ADVERT for my Performer will be posted in the For Sale section should anyone be looking to join the world of fun that is recumbent triking.


----------



## mrandmrspoves (26 Mar 2018)

First spin yesterday. Just a spin round the block for set up adjustments. Moving the boom back to adjust to my short legs left the chain rubbing under the cruciform so a few adjustments made. 
I went for a proof of concept ride today and all much smoother and quiet until the new chain tube I fitted slipped. Will need to fabricate a stronger bracket to secure the tube and then hopefully a longer ride will ensue.


----------



## neil earley (27 Mar 2018)

some pics would be nice,glad you shakedown rides are going well


----------



## mrandmrspoves (27 Mar 2018)

neil earley said:


> some pics would be nice,glad you shakedown rides are going well


Pics will follow as soon as I get somewhere more photogenic than my immediate neighbourhood!


----------



## mrandmrspoves (30 Mar 2018)

Finally managed to get the Redmount out for a few miles. 
11 miles is the furthest I have ridden in about 5 months. 
I went slowly as my asthma is still problematic and went even more slowly uphill but all was good. A few more minor adjustments made to the Redmount to get it right for me, but no major mechanical issues and it rides really well.


----------



## PaulM (30 Mar 2018)

You got a real bargain there. Nice flag too.


----------



## mrandmrspoves (7 Apr 2018)

Here's another one at what looks like a bargain price. £500 in Salford on Gumtree.
I don't like the colour but some people will.


----------



## mrandmrspoves (14 Apr 2018)

What a lovely day for a ride . Just under 32 miles a big jump from 10. Shoulders completely pain free - but my legs hurt like Hell after 15. We went to Old Buckenham Airfield where you can watch the aeroplanes landing and taking off while eating a good meal (great cake too)


----------



## KiffKroker (13 May 2018)

mrandmrspoves said:


> Here's another one at what looks like a bargain price. £500 in Salford on Gumtree.
> I don't like the colour but some people will.
> View attachment 403399


I bought this and am using it for my daily 18 mile round trip commute. I'm a recumbent newbie and am loving this trike.


----------



## mrandmrspoves (13 May 2018)

KiffKroker said:


> I bought this and am using it for my daily 18 mile round trip commute. I'm a recumbent newbie and am loving this trike.

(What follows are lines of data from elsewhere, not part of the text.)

-- ==== Sys2Proof/Laws/PerInstr.lean ====
section
/-! SUPPORT. Facts about every command as syntax, one lemma per constructor. -/

namespace Sys2Proof.Laws

/-! ### The OPC field of an encoded command is its opcode (R102, R109) -/

/-- The low byte of packed fields is the opcode. -/
theorem field_packFields_opcode {opc dom logn x y z : Nat} (h : opc < 256) :
    field (packFields opc dom logn x y z) 0 8 = opc := by
  simp [field, packFields]; omega

/-- The OPC field of the encoding of `i` is the opcode of `i`. -/
def EncodedOpcode.Statement (i : Instr) : Prop := field (encode i) 0 8 = i.opcode

theorem EncodedOpcode.nop : Statement .nop := field_packFields_opcode (by decide)
theorem EncodedOpcode.loadseq (dom : Dom) (logn : Nat) (x y : BufIx) : Statement (.loadseq dom logn x y) :=
  field_packFields_opcode (by decide)
theorem EncodedOpcode.storedig (dom : Dom) (logn : Nat) (x y : BufIx) : Statement (.storedig dom logn x y) :=
  field_packFields_opcode (by decide)
theorem EncodedOpcode.fwd (dom : Dom) (logn : Nat) (x : BufIx) : Statement (.fwd dom logn x) :=
  field_packFields_opcode (by decide)
theorem EncodedOpcode.inv (dom : Dom) (logn : Nat) (x : BufIx) : Statement (.inv dom logn x) :=
  field_packFields_opcode (by decide)
theorem EncodedOpcode.pmul (dom : Dom) (logn : Nat) (x y z : BufIx) : Statement (.pmul dom logn x y z) :=
  field_packFields_opcode (by decide)
theorem EncodedOpcode.pmac (dom : Dom) (logn : Nat) (x y z : BufIx) : Statement (.pmac dom logn x y z) :=
  field_packFields_opcode (by decide)
theorem EncodedOpcode.norm (x : BufIx) : Statement (.norm x) := field_packFields_opcode (by decide)
theorem EncodedOpcode.mul (dom : Dom) (x y z : BufIx) : Statement (.mul dom x y z) :=
  field_packFields_opcode (by decide)

end Sys2Proof.Laws
end

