theorem keeps_inv_of_mem {m : Memory} (hm : m.Bounded s.cfg) : ({ s with mem := m } : State).Inv :=
  ⟨hs.capacity, hm.1, hm.2, hs.inFlight⟩

theorem writeTarget_keeps_inv (v : Word) (tgt : Target) : (writeTarget s v tgt).Inv := by
  cases tgt with
  | ctrl => exact writeCtrl_keeps_inv hs v
  | status => exact writeStatus_keeps_inv hs v
  | cmd => exact writeCmd_keeps_inv hs v
  | dlen k => exact ⟨hs.capacity, hs.memory, hs.buffers, hs.inFlight⟩
  | dsign k => exact ⟨hs.capacity, hs.memory, hs.buffers, hs.inFlight⟩
  | digit k i =>
    simp only [writeTarget]
    split_ifs with hi
    · exact keeps_inv_of_mem hs (hs.bounded.writeWords fun b => inBuffers_digits (n := 1) (by omega))
    · exact hs
  | elem k i high =>
    simp only [writeTarget]
    have hhalf : (if high then 8 else 0) ≤ 8 := by split_ifs <;> omega
    generalize (if high then 8 else 0) = half at hhalf
    split_ifs with hi
    · refine keeps_inv_of_mem hs (hs.bounded.writeWords fun b hlo hhi => inBuffers_elems (k := k) (n := 1) hi ?_ ?_)
      · omega
      · rw [List.length_singleton] at hhi
        omega
    · exact hs
  | _ => exact hs

theorem hostAccess_keeps_inv {a : HostAccess} (h : hostAccess a s = .next t) : t.Inv := by
  rcases hostAccess_cases h with rfl | ⟨-, -, -, w, -, -, -, rfl⟩ | ⟨-, -, v, tgt, -, -, -, rfl⟩
  · exact ⟨hs.capacity, hs.memory, hs.buffers, hs.inFlight⟩
  · exact ⟨hs.capacity, hs.memory, hs.buffers, hs.inFlight⟩
  · have hw := writeTarget_keeps_inv hs v tgt
    exact ⟨hw.capacity, hw.memory, hw.buffers, hw.inFlight⟩

theorem takeEvent_keeps_inv {e : Event} (h : takeEvent e s = .next t) : t.Inv := by
  cases e with
  | host a => exact hostAccess_keeps_inv hs h
  | engine => exact engineTurn_keeps_inv hs h
  | powerOnReset =>
    cases h
    exact inv_resetWith hs.capacity s.events

end

/-- Settles O41: each input keeps the invariant: a host access by what it writes, the engine by the effect of its
command, power-on reset by leaving nothing written. -/
theorem stepKeepsTheInvariant : Obligations.StepKeepsTheInvariant := by
  intro s t hs h
  rcases step_cases h with ⟨-, h⟩ | ⟨e, es, -, h⟩
  · exact engineTurn_keeps_inv hs h
  · exact takeEvent_keeps_inv (s := s.dropEvent) ⟨hs.capacity, hs.memory, hs.buffers, hs.inFlight⟩ h

end Sys2Proof.Machine
end

section
/-! PROOF. When commands end in an error or at an unwritten entry (spec/60_exceptions.md R270 to R276,
spec/10_state.md R49). -/

namespace Sys2Proof.Machine

/-! ### The outcome of a command, from its statements -/

theorem exec_of_ok {i : Instr} {s t : State} (h : cmd i s = .ok t) : exec i s = .next (t.complete .none) := by
  rw [exec_eq_finish, h]
  rfl
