-- ==== Sys2Proof/Machine/Operands.lean ====
section
/-!
DEFINITION. The operands of a command (00_scope.md R13: `MSG`, `CTL`), the bit sequences (40_bit_serialization.md
R90, R91), the characters and the hexadecimal strings (00_scope.md R10, R11; 41_parity.md R102).
-/

namespace Sys2Proof.Machine

/-- The byte of `IBUF` at `i`; a location nothing has written holds a free value (20_memory.md R59; log 3). -/
def ibufByte (s : State) (i : Nat) : Byte :=
  (Memory.read s.ibuf i).getD (Config.unwrittenByte s.resets .ibuf i)

/-- The byte of `CBUF` at `i`; a location nothing has written holds a free value (R59; log 3), and so does an index at
or above `CTRL_CAP`, at which `CBUF` has no location (10_state.md R20; log 12). -/
def cbufByte (s : State) (i : Nat) : Byte :=
  if i < s.params.ctrlCap then (Memory.read s.cbuf i).getD (Config.unwrittenByte s.resets .cbuf i)
  else Config.strayByte s.resets s.strayWrites i

/-- The byte the host reads at `OBUF:i`: below `OLEN` the result (10_state.md R23), at and above it a free
value (93_implementation_defined.md U6; log 4). -/
def obufByte (s : State) (i : Nat) : Byte :=
  if i < s.olen.toNat then (Memory.read s.obuf i).getD (Config.unwrittenByte s.resets .obuf i)
  else Config.staleByte s.resets s.commands i

/-- `MSG = MemRead(IBUF:0, ILEN)` (00_scope.md R13), read in increasing index order (20_memory.md R57). -/
def message (s : State) : List Byte := (List.range s.ilen.toNat).map (ibufByte s)

/-- `CTL = MemRead(CBUF:0, CLEN)` (00_scope.md R13). -/
def controlOperand (s : State) : List Byte := (List.range s.clen.toNat).map (cbufByte s)

/-- `chr` (00_scope.md R10): `'0'` is 0x30, `'1'` is 0x31. -/
def chr (b : Bool) : Byte := if b then 0x31 else 0x30

/-- `val` (R10), on the two characters of a bit sequence: 1 exactly for `'1'`. -/
def val (c : Byte) : Bool := c == 0x31

/-- `val` as a number. -/
def valNat (c : Byte) : Nat := (val c).toNat

/-- A byte that may stand in a bit sequence (R10). -/
def isBitChar (c : Byte) : Bool := c == 0x30 || c == 0x31

/-- A bit sequence: every element is `'0'` or `'1'` (R10). -/
def isBits (s : List Byte) : Bool := s.all isBitChar

/-- `popcount` (00_scope.md R11): the number of `'1'` characters. -/
def popcount (s : List Byte) : Nat := s.countP val

/-- The bits of a byte, most significant first (20_memory.md R52). -/
def byteBools (b : Byte) : List Bool :=
  [b.getLsbD 7, b.getLsbD 6, b.getLsbD 5, b.getLsbD 4, b.getLsbD 3, b.getLsbD 2, b.getLsbD 1, b.getLsbD 0]

/-- `toBits` (40_bit_serialization.md R90): each byte becomes 8 characters, most significant bit first. -/
def toBits (m : List Byte) : List Byte := m.flatMap fun b => (byteBools b).map chr

/-- One byte from eight characters, the first the most significant (R91). -/
def packByte (c0 c1 c2 c3 c4 c5 c6 c7 : Byte) : Byte :=
  BitVec.ofNat 8 ((valNat c0 <<< 7) + (valNat c1 <<< 6) + (valNat c2 <<< 5) + (valNat c3 <<< 4) +
    (valNat c4 <<< 3) + (valNat c5 <<< 2) + (valNat c6 <<< 1) + valNat c7)

/-- `toBytes` (40_bit_serialization.md R91): the trailing characters that do not form a complete byte are
ignored. -/
def toBytes : List Byte → List Byte
  | c0 :: c1 :: c2 :: c3 :: c4 :: c5 :: c6 :: c7 :: rest =>
    packByte c0 c1 c2 c3 c4 c5 c6 c7 :: toBytes rest
  | _ => []

/-- `hexdigit` (00_scope.md R11): `'0'`..`'9'`, then upper case `'A'`..`'F'`. -/
def hexdigit (v : BitVec 4) : Byte :=
  if v.toNat < 10 then BitVec.ofNat 8 (0x30 + v.toNat) else BitVec.ofNat 8 (0x41 + (v.toNat - 10))

/-- `hex4` (R11): four digits, most significant first (20_memory.md R55). -/
def hex4 (v : Half) : List Byte :=
  [hexdigit (v.extractLsb' 12 4), hexdigit (v.extractLsb' 8 4), hexdigit (v.extractLsb' 4 4),
    hexdigit (v.extractLsb' 0 4)]

/-- Each group of four characters as one digit, the first character most significant (41_parity.md R102). -/
def hexGroups : List Byte → List Byte
  | c0 :: c1 :: c2 :: c3 :: rest =>
    hexdigit (BitVec.ofNat 4 (8 * valNat c0 + 4 * valNat c1 + 2 * valNat c2 + valNat c3)) :: hexGroups rest
  | _ => []

/-- `hexpack` (41_parity.md R102): zeros on the left to a multiple of 4, then one digit per group. -/
def hexpack (v : List Byte) : List Byte :=
  hexGroups (List.replicate ((4 - v.length % 4) % 4) 0x30 ++ v)

/-- The number of a Detection Method (30_encoding.md R74). -/
def methodNumber : DetMethod → Half
  | .parity => 0
  | .twoDParity => 1
  | .crc16 => 2
  | .hamming => 3
  | .checksum => 4

/-- The literal token of a Detection Method, ASCII (30_encoding.md R74). -/
def methodToken : DetMethod → List Byte
  | .parity => [0x50, 0x41, 0x52, 0x49, 0x54, 0x59]
  | .twoDParity => [0x50, 0x41, 0x52, 0x49, 0x54, 0x59, 0x32, 0x44]
  | .crc16 => [0x43, 0x52, 0x43, 0x31, 0x36]
  | .hamming => [0x48, 0x41, 0x4D, 0x4D, 0x49, 0x4E, 0x47]
  | .checksum => [0x43, 0x48, 0x45, 0x43, 0x4B, 0x53, 0x55, 0x4D]

/-- The number of a strategy (30_encoding.md R75). -/
def strategyNumber : InjMethod → Half
  | .bitFlip => 0
  | .charSubstitution => 1
  | .charDeletion => 2
  | .charInsertion => 3
  | .charSwap => 4
  | .multipleBitFlips => 5
  | .burstError => 6

/-- The strategy with an index drawn in [0, 6] (46_injector.md R169). -/
def strategyOfIndex : Nat → InjMethod
  | 0 => .bitFlip
  | 1 => .charSubstitution
  | 2 => .charDeletion
  | 3 => .charInsertion
  | 4 => .charSwap
  | 5 => .multipleBitFlips
  | _ => .burstError

/-- `ILEN > LEN_MAX`: a command that reads a Message is refused with `LENGTH` (60_exceptions.md R203). -/
def messageTooLong (s : State) : Bool := s.params.lenMax < s.ilen.toNat

/-- `CLEN > CTRL_CAP`: a command that reads `CBUF` is refused with `LENGTH` (R203). -/
def controlTooLong (s : State) : Bool := s.params.ctrlCap < s.clen.toNat

end Sys2Proof.Machine
end

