-- ==== Sys2Proof/Machine/Inject.lean ====
section
/-!
DEFINITION. `INJ.*`: the seven strategies and random dispatch (46_injector.md R160 to R169). A strategy takes
the Message and the random source, and yields the corrupted Message and the source after its draws, made in the
order of the pseudocode (R161).
-/

namespace Sys2Proof.Machine

/-- `B[p] <- chr(1 - val(B[p]))` (46_injector.md R162). -/
def flipChar (p : Nat) (bits : List Byte) : List Byte := bits.modify p fun c => chr (!val c)

/-- BitFlip (R162). -/
def injectBitFlip (m : List Byte) (r : Rng) : List Byte × Rng :=
  if m.length = 0 then ([], r)
  else
    let p := r.draw 0 (8 * m.length - 1)
    (toBytes (flipChar p.1 (toBits m)), p.2)

/-- CharSubstitution (R163). -/
def injectCharSub (m : List Byte) (r : Rng) : List Byte × Rng :=
  if m.length = 0 then ([], r)
  else
    let p := r.draw 0 (m.length - 1)
    let v := p.2.draw 32 126
    (m.set p.1 (BitVec.ofNat 8 v.1), v.2)

/-- CharDeletion (R164). -/
def injectCharDel (m : List Byte) (r : Rng) : List Byte × Rng :=
  if m.length = 0 then ([], r)
  else
    let p := r.draw 0 (m.length - 1)
    (m.take p.1 ++ m.drop (p.1 + 1), p.2)

/-- CharInsertion (R165): the one strategy that changes the empty Message. -/
def injectCharIns (m : List Byte) (r : Rng) : List Byte × Rng :=
  if m.length = 0 then
    let v := r.draw 32 126
    ([BitVec.ofNat 8 v.1], v.2)
  else
    let p := r.draw 0 m.length
    let v := p.2.draw 32 126
    (m.take p.1 ++ [BitVec.ofNat 8 v.1] ++ m.drop p.1, v.2)

/-- `out[p] <- MSG[p+1]; out[p+1] <- MSG[p]` (R166). -/
def swapAt (p : Nat) (m : List Byte) : List Byte := (m.set p (m.getD (p + 1) 0)).set (p + 1) (m.getD p 0)

/-- CharSwap (R166). -/
def injectCharSwap (m : List Byte) (r : Rng) : List Byte × Rng :=
  if m.length < 2 then (m, r)
  else
    let p := r.draw 0 (m.length - 2)
    (swapAt p.1 m, p.2)

/-- "repeat k times" of R167: each time draw a position in [0, hi] and flip there. -/
def flipTimes (hi : Nat) : Nat → List Byte → Rng → List Byte × Rng
  | 0, bits, r => (bits, r)
  | k + 1, bits, r =>
    let p := r.draw 0 hi
    flipTimes hi k (flipChar p.1 bits) p.2

/-- MultipleBitFlips (R167). -/
def injectMultiFlip (m : List Byte) (r : Rng) : List Byte × Rng :=
  if m.length = 0 then ([], r)
  else
    let k := r.draw 2 5
    let f := flipTimes (8 * m.length - 1) k.1 (toBits m) k.2
    (toBytes f.1, f.2)

/-- "for i in s .. e - 1: out[i] <- draw(32, 126)" of R168: `count` bytes from index `i` on. -/
def overwrite : Nat → Nat → List Byte → Rng → List Byte × Rng
  | 0, _, out, r => (out, r)
  | count + 1, i, out, r =>
    let v := r.draw 32 126
    overwrite count (i + 1) (out.set i (BitVec.ofNat 8 v.1)) v.2

/-- The bytes of a Message of one or two bytes (R168, R173): each by its own draw kept or made printable. -/
def maybeOverwrite : List Byte → Rng → List Byte × Rng
  | [], r => ([], r)
  | b :: bs, r =>
    let c := r.draw 0 1
    if c.1 = 1 then
      let v := c.2.draw 32 126
      let rest := maybeOverwrite bs v.2
      (BitVec.ofNat 8 v.1 :: rest.1, rest.2)
    else
      let rest := maybeOverwrite bs c.2
      (b :: rest.1, rest.2)

/-- BurstError (R168): the window [s, min(s + L, n)). -/
def injectBurst (m : List Byte) (r : Rng) : List Byte × Rng :=
  if m.length = 0 then ([], r)
  else if 3 ≤ m.length then
    let len := r.draw 3 (min 8 m.length)
    let start := len.2.draw 0 (m.length - 3)
    overwrite (min (start.1 + len.1) m.length - start.1) start.1 m start.2
  else maybeOverwrite m r

/-- The strategy with this number (30_encoding.md R75). -/
def applyStrategy (k : InjMethod) (m : List Byte) (r : Rng) : List Byte × Rng :=
  match k with
  | .bitFlip => injectBitFlip m r
  | .charSubstitution => injectCharSub m r
  | .charDeletion => injectCharDel m r
  | .charInsertion => injectCharIns m r
  | .charSwap => injectCharSwap m r
  | .multipleBitFlips => injectMultiFlip m r
  | .burstError => injectBurst m r

/-- The template (30_encoding.md R82) of `INJ.<strategy>` (46_injector.md R160): the length is checked before any
draw; `RESULT` is the number of the strategy. -/
def runInject (k : InjMethod) (s : State) : State :=
  if messageTooLong s then refuse .length s
  else
    let o := applyStrategy k (message s) s.rng
    complete { out := o.1, res := strategyNumber k } (s.setRng o.2)

/-- The template of `INJ.RANDOM` (46_injector.md R169): the index is always drawn, then the strategy's draws
follow; `RESULT` is the index. -/
def runInjectRandom (s : State) : State :=
  if messageTooLong s then refuse .length s
  else
    let idx := s.rng.draw 0 6
    let o := applyStrategy (strategyOfIndex idx.1) (message s) idx.2
    complete { out := o.1, res := BitVec.ofNat 16 idx.1 } (s.setRng o.2)

/-- `INJ.BITFLIP` (R162). -/
def execInjBitflip (s : State) : Host.Outcome State Fault Refusal := .next (runInject .bitFlip s)

/-- `INJ.CHARSUB` (R163). -/
def execInjCharsub (s : State) : Host.Outcome State Fault Refusal := .next (runInject .charSubstitution s)

/-- `INJ.CHARDEL` (R164). -/
def execInjChardel (s : State) : Host.Outcome State Fault Refusal := .next (runInject .charDeletion s)

/-- `INJ.CHARINS` (R165). -/
def execInjCharins (s : State) : Host.Outcome State Fault Refusal := .next (runInject .charInsertion s)

/-- `INJ.CHARSWAP` (R166). -/
def execInjCharswap (s : State) : Host.Outcome State Fault Refusal := .next (runInject .charSwap s)

/-- `INJ.MULTIFLIP` (R167). -/
def execInjMultiflip (s : State) : Host.Outcome State Fault Refusal := .next (runInject .multipleBitFlips s)

/-- `INJ.BURST` (R168, R173). -/
def execInjBurst (s : State) : Host.Outcome State Fault Refusal := .next (runInject .burstError s)

/-- `INJ.RANDOM` (R169). -/
def execInjRandom (s : State) : Host.Outcome State Fault Refusal := .next (runInjectRandom s)

end Sys2Proof.Machine
end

If it's in good condition you got an absolute bargain. Glad you're enjoying it - a brilliant first recumbent.


----------



## Wobbly John (1 Sep 2018)

Just realised that you are the other person who bought a Redmount earlier this year, that I mentioned when I met you today. <facepalm>

Good to ride with you today. Sorry to shoot off at Sandringham but I wanted to catch the 16.44 train (got there with 10 mins to spare).


----------



## mrandmrspoves (1 Sep 2018)

Wobbly John said:


> Just realised that you are the other person who bought a Redmount earlier this year, that I mentioned when I met you today. <facepalm>
> 
> Good to ride with you today. Sorry to shoot off at Sandringham but I wanted to catch the 16.44 train (got there with 10 mins to spare).


Good to ride with you too John. Glad you got your train. I stopped for a coffee at Sandringham (most of which I promptly spilled down my front!) Then on my way back to KL I met another cyclist and I was admiring his mint 1980's Carlton (pre Raleigh) he told me he had a really nice Vintage Falcon as well at which stage I recognised him and told him that I knew he had a Falcon......because I sold it to him!


----------